Pretty amazing. I heard on the news that Clear Creek hasn't flooded this big from ice since the 1800's....

Also saw this video of the San Miguel flooding from an ice dam breach:

Huge ice flow rushes down Colorado river - YouTube


----------



## 2kanzam (Aug 1, 2012)

lmyers said:


> Pretty amazing. I heard on the news that Clear Creek hasn't flooded this big from ice since the 1800's....
> 
> Also saw this video of the San Miguel flooding from an ice dam breach:
> 
> Huge ice flow rushes down Colorado river - YouTube


 
Wow, that was something else.

I could just picture myself wadefishing that with no cares in the world, not knowing what is coming down the mountain behind me.


----------



## Chief Niwot (Oct 13, 2003)

How far upstream did this take place? Any chance it took out the dam on LCC?


----------



## boldtwatermann (May 15, 2011)

The break was up by Idaho Springs, so with luck, it did enough damage to the dam so it's a bit more runnable.


----------



## coloclimber512 (Aug 29, 2009)

boldtwatermann said:


> The break was up by Idaho Springs, so with luck, it did enough damage to the dam so it's a bit more runnable.


That would be awesome! No portage laps on Lower to Golden would be great.


----------



## Miller Time (Apr 3, 2009)

Justin Payne has almost convinced someone in JeffCo to clean up the dam by cutting out the rebar and concrete. 
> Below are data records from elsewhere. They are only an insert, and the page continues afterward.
-- ==== Sys2Proof/Certificates/Slice0/Obligations.lean ====
section
/-!
DEFINITION. The statements about the model, for the provers: the spec's rules in the terms of the machine.
-/

open Sys2Proof Sys2Proof.Machine

/-- A step runs the command at the front of the queue (95_what_each_step_holds). On an empty queue time alone passes, which
moves the cycle counters by free numbers once a start has made the device ready; that idle tick is the model's choice (log
entry 43). -/
def Obligations.StepRunsFrontCommand : Prop :=
  (∀ (s : State) (c : Instr) (rest : List Instr), s.pending = c :: rest →
    step s = exec c { s with pending := rest })
  ∧ ∀ s : State, s.pending = [] → ∃ t, step s = .next t ∧ t = { s with regs := t.regs, free := t.free }
    ∧ (∀ a, (∀ lc, lc < 144 → a ≠ (Reg.pmuCycle lc).addr) → (∀ b, b < 313 → a ≠ (Reg.lathCycle b).addr) →
      mapGet? t.regs a = mapGet? s.regs a)
    ∧ (s.ready = false ∨ s.rf .pwrState 12 1 = 1 → t = s)

/-- OP instructions write the results of R43 and R44 and nothing else (R43, R44). -/
def Obligations.IntegerResults : Prop :=
  ∀ (s : State) (lc : Nat) (f : AluOp) (rd rs1 rs2 : BitVec 5), s.canIssue lc (.op f rd rs1 rs2) = true →
    ∃ t, exec (opCmd f lc rd rs1 rs2) s = .next t ∧ CoreFrame lc s t ∧ OnlyX (s.core lc) (t.core lc) rd
      ∧ WritesX (s.core lc) (t.core lc) rd (AluMeans f ((s.core lc).rx rs1) ((s.core lc).rx rs2))

/-- Immediate forms, shifts by an amount and LUI (R43, R46, R47, R48). -/
def Obligations.ImmediateResults : Prop :=
  (∀ (s : State) (lc : Nat) (f : ImmOp) (rd rs1 : BitVec 5) (imm : BitVec 15),
      s.canIssue lc (.opi f rd rs1 imm) = true →
      ∃ t, exec (immCmd f lc rd rs1 imm) s = .next t ∧ CoreFrame lc s t ∧ OnlyX (s.core lc) (t.core lc) rd
        ∧ WritesX (s.core lc) (t.core lc) rd (AluMeans (immAlu f) ((s.core lc).rx rs1) (BitVec.ofInt 64 imm.toInt)))
  ∧ (∀ (s : State) (lc : Nat) (f : ShOp) (rd rs1 : BitVec 5) (sh : BitVec 6),
      s.canIssue lc (.shi f rd rs1 sh) = true →
      ∃ t, exec (shCmd f lc rd rs1 sh) s = .next t ∧ CoreFrame lc s t ∧ OnlyX (s.core lc) (t.core lc) rd
        ∧ WritesX (s.core lc) (t.core lc) rd (AluMeans (shAlu f) ((s.core lc).rx rs1) (BitVec.ofNat 64 sh.toNat)))
  ∧ ∀ (s : State) (lc : Nat) (rd : BitVec 5) (imm : BitVec 20), s.canIssue lc (.lui rd imm) = true →
      ∃ t, exec (.lui lc rd imm) s = .next t ∧ CoreFrame lc s t ∧ OnlyX (s.core lc) (t.core lc) rd
        ∧ WritesX (s.core lc) (t.core lc) rd fun r => r.toInt = imm.toInt * 2 ^ 12

/-- OPF instructions: results, special values and frame (R45, R179, R180, R194, R197). -/
def Obligations.FloatResults : Prop :=
  (∀ (s : State) (lc : Nat) (f : FpOp) (rd rs1 rs2 : BitVec 5), s.canIssue lc (.opf f rd rs1 rs2) = true →
      ∃ t, exec (opfCmd f lc rd rs1 rs2) s = .next t ∧ CoreFrame lc s t ∧ OnlyX (s.core lc) (t.core lc) rd
        ∧ WritesX (s.core lc) (t.core lc) rd fun r =>
            FpMeans f (((s.core lc).rx rs1).setWidth 32) (((s.core lc).rx rs2).setWidth 32) r)
  ∧ (∀ (s : State) (lc : Nat) (rd rs1 : BitVec 5), s.canIssue lc (.fcvtSL rd rs1) = true →
      ∃ t, exec (.fcvtSL lc rd rs1) s = .next t ∧ CoreFrame lc s t ∧ OnlyX (s.core lc) (t.core lc) rd
        ∧ WritesX (s.core lc) (t.core lc) rd fun r =>
            r = (toFp32 (Num.ofInt ((s.core lc).rx rs1).toInt)).setWidth 64)
  ∧ ∀ (s : State) (lc : Nat) (rd rs1 : BitVec 5), s.canIssue lc (.fcvtLS rd rs1) = true →
      ∃ t, exec (.fcvtLS lc rd rs1) s = .next t ∧ CoreFrame lc s t ∧ OnlyX (s.core lc) (t.core lc) rd
        ∧ WritesX (s.core lc) (t.core lc) rd fun r => TruncMeans (fp32 (((s.core lc).rx rs1).setWidth 32)) r

/-- Branches, and jumps, of which JALR's target is the sum of 64 bits cut to 44, as is the model's reading (R53, R54; log
entry 10). -/
def Obligations.BranchesAndJumps : Prop :=
  (∀ (s : State) (lc : Nat) (k : Cond) (rs1 rs2 : BitVec 5) (off : BitVec 12),
      s.canIssue lc (.br k rs1 rs2 off) = true →
      ∃ t, exec (brCmd k lc rs1 rs2 off) s = .next t ∧ CoreFrame lc s t
        ∧ JumpsTo (s.core lc) (t.core lc) none
        ∧ (∀ r, (t.core lc).rx r = (s.core lc).rx r)
        ∧ (CondMeans k ((s.core lc).rx rs1) ((s.core lc).rx rs2) →
            (t.core lc).pc = (s.core lc).pc + BitVec.ofInt 44 (off.toInt * 4))
        ∧ (¬ CondMeans k ((s.core lc).rx rs1) ((s.core lc).rx rs2) → (t.core lc).pc = (s.core lc).pc + 4))
  ∧ (∀ (s : State) (lc : Nat) (rd : BitVec 5) (off : BitVec 20), s.canIssue lc (.jal rd off) = true →
      ∃ t, exec (.jal lc rd off) s = .next t ∧ CoreFrame lc s t ∧ JumpsTo (s.core lc) (t.core lc) (some rd)
        ∧ WritesX (s.core lc) (t.core lc) rd (fun r => r = ((s.core lc).pc + 4).setWidth 64)
        ∧ (t.core lc).pc = (s.core lc).pc + BitVec.ofInt 44 (off.toInt * 4))
  ∧ ∀ (s : State) (lc : Nat) (rd rs1 : BitVec 5) (imm : BitVec 15), s.canIssue lc (.jalr rd rs1 imm) = true →
      ((s.core lc).rx rs1 + BitVec.ofInt 64 imm.toInt).toNat % 4 = 0 →
      ∃ t, exec (.jalr lc rd rs1 imm) s = .next t ∧ CoreFrame lc s t ∧ JumpsTo (s.core lc) (t.core lc) (some rd)
        ∧ WritesX (s.core lc) (t.core lc) rd (fun r => r = ((s.core lc).pc + 4).setWidth 64)
        ∧ (t.core lc).pc = ((s.core lc).rx rs1 + BitVec.ofInt 64 imm.toInt).setWidth 44

/-- TKS, TKW, TKRD and TKSET, and a stalled TKW that is met; a TKW comes after the units whose oldest instruction asks for
a count of the same ticket (R35, R36, R37, R55). -/
def Obligations.TicketInstructions : Prop :=
  (∀ (s : State) (lc : Nat) (tk : BitVec 6) (imm : BitVec 11), s.canIssue lc (.tks tk imm) = true →
      (tk = 0 ∨ (s.core lc).tick tk + imm.toNat ≤ 65535) →
      ∃ t, exec (.tks lc tk imm) s = .next t ∧ CoreFrame lc s t ∧ OnlyTk (s.core lc) (t.core lc) tk 0
        ∧ WritesTk (s.core lc) (t.core lc) tk ((s.core lc).tick tk + imm.toNat))
  ∧ (∀ (s : State) (lc : Nat) (tk : BitVec 6) (imm : BitVec 11), s.canIssue lc (.tks tk imm) = true →
      tk ≠ 0 → 65535 < (s.core lc).tick tk + imm.toNat →
      ∃ t, exec (.tks lc tk imm) s = .next t ∧ (t.core lc).tick tk = 65535 ∧ (t.core lc).st = .draining
        ∧ (fld (s.core lc).excCause 0 8 = 0 → fld (t.core lc).excCause 0 8 = 0x11
            ∧ (t.core lc).excPc = (s.core lc).pc))
  ∧ (∀ (s : State) (lc : Nat) (tk : BitVec 6) (imm : BitVec 11), s.canIssue lc (.tkw tk imm) = true →
      (tk = 0 ∨ imm = 0 ∨ imm.toNat + (s.core lc).asking tk ≤ (s.core lc).tick tk) →
      ∃ t, exec (.tkw lc tk imm) s = .next t ∧ CoreFrame lc s t
        ∧ OnlyTk (s.core lc) (t.core lc) tk imm.toNat
        ∧ WritesTk (s.core lc) (t.core lc) tk ((s.core lc).tick tk - imm.toNat))
  ∧ (∀ (s : State) (lc : Nat) (tk : BitVec 6) (imm : BitVec 11), s.canIssue lc (.tkw tk imm) = true →
      tk ≠ 0 → imm ≠ 0 → (s.core lc).tick tk < imm.toNat + (s.core lc).asking tk →
      ∃ t, exec (.tkw lc tk imm) s = .next t ∧ CoreFrame lc s t ∧ (t.core lc).stall = .tkw tk imm
        ∧ (t.core lc).pc = (s.core lc).pc ∧ (t.core lc).tk = (s.core lc).tk ∧ (t.core lc).x = (s.core lc).x)
  ∧ (∀ (s : State) (lc : Nat) (xd : BitVec 5) (tk : BitVec 6), s.canIssue lc (.tkrd xd tk) = true →
      ∃ t, exec (.tkrd lc xd tk) s = .next t ∧ CoreFrame lc s t ∧ OnlyX (s.core lc) (t.core lc) xd
        ∧ WritesX (s.core lc) (t.core lc) xd fun r => r.toNat = (s.core lc).tick tk)
  ∧ (∀ (s : State) (lc : Nat) (tk : BitVec 6) (xs : BitVec 5), s.canIssue lc (.tkset tk xs) = true →
      ∃ t, exec (.tkset lc tk xs) s = .next t ∧ CoreFrame lc s t ∧ OnlyTk (s.core lc) (t.core lc) tk 0
        ∧ WritesTk (s.core lc) (t.core lc) tk (min ((s.core lc).rx xs).toNat 65535))
  ∧ ∀ (s : State) (lc : Nat) (tk : BitVec 6) (imm : BitVec 11), (s.core lc).stall = .tkw tk imm →
      (s.core lc).st = .running → s.clocked lc = true →
      (tk = 0 ∨ imm = 0 ∨ imm.toNat + (s.core lc).asking tk ≤ (s.core lc).tick tk) →
      ∃ t, exec (.tkwSatisfied lc) s = .next t ∧ CoreFrame lc s t ∧ (t.core lc).stall = .none
        ∧ (t.core lc).pc = (s.core lc).pc + 4 ∧ (t.core lc).x = (s.core lc).x ∧ (t.core lc).d = (s.core lc).d
        ∧ (∀ u, (t.core lc).q u = (s.core lc).q u)
        ∧ WritesTk (s.core lc) (t.core lc) tk ((s.core lc).tick tk - imm.toNat)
If the drop becomes runnable for this reason we should name the drop House of Payne in his honor.


----------



## coloclimber512 (Aug 29, 2009)

Derk Slottow had a goal to try to get this dam cleaned up so it's better. Derk passed away on the Big South in 2009 I would like to throw an idea out there to call the rapid "Do It For Derk". Whatever the name this would be good news.


----------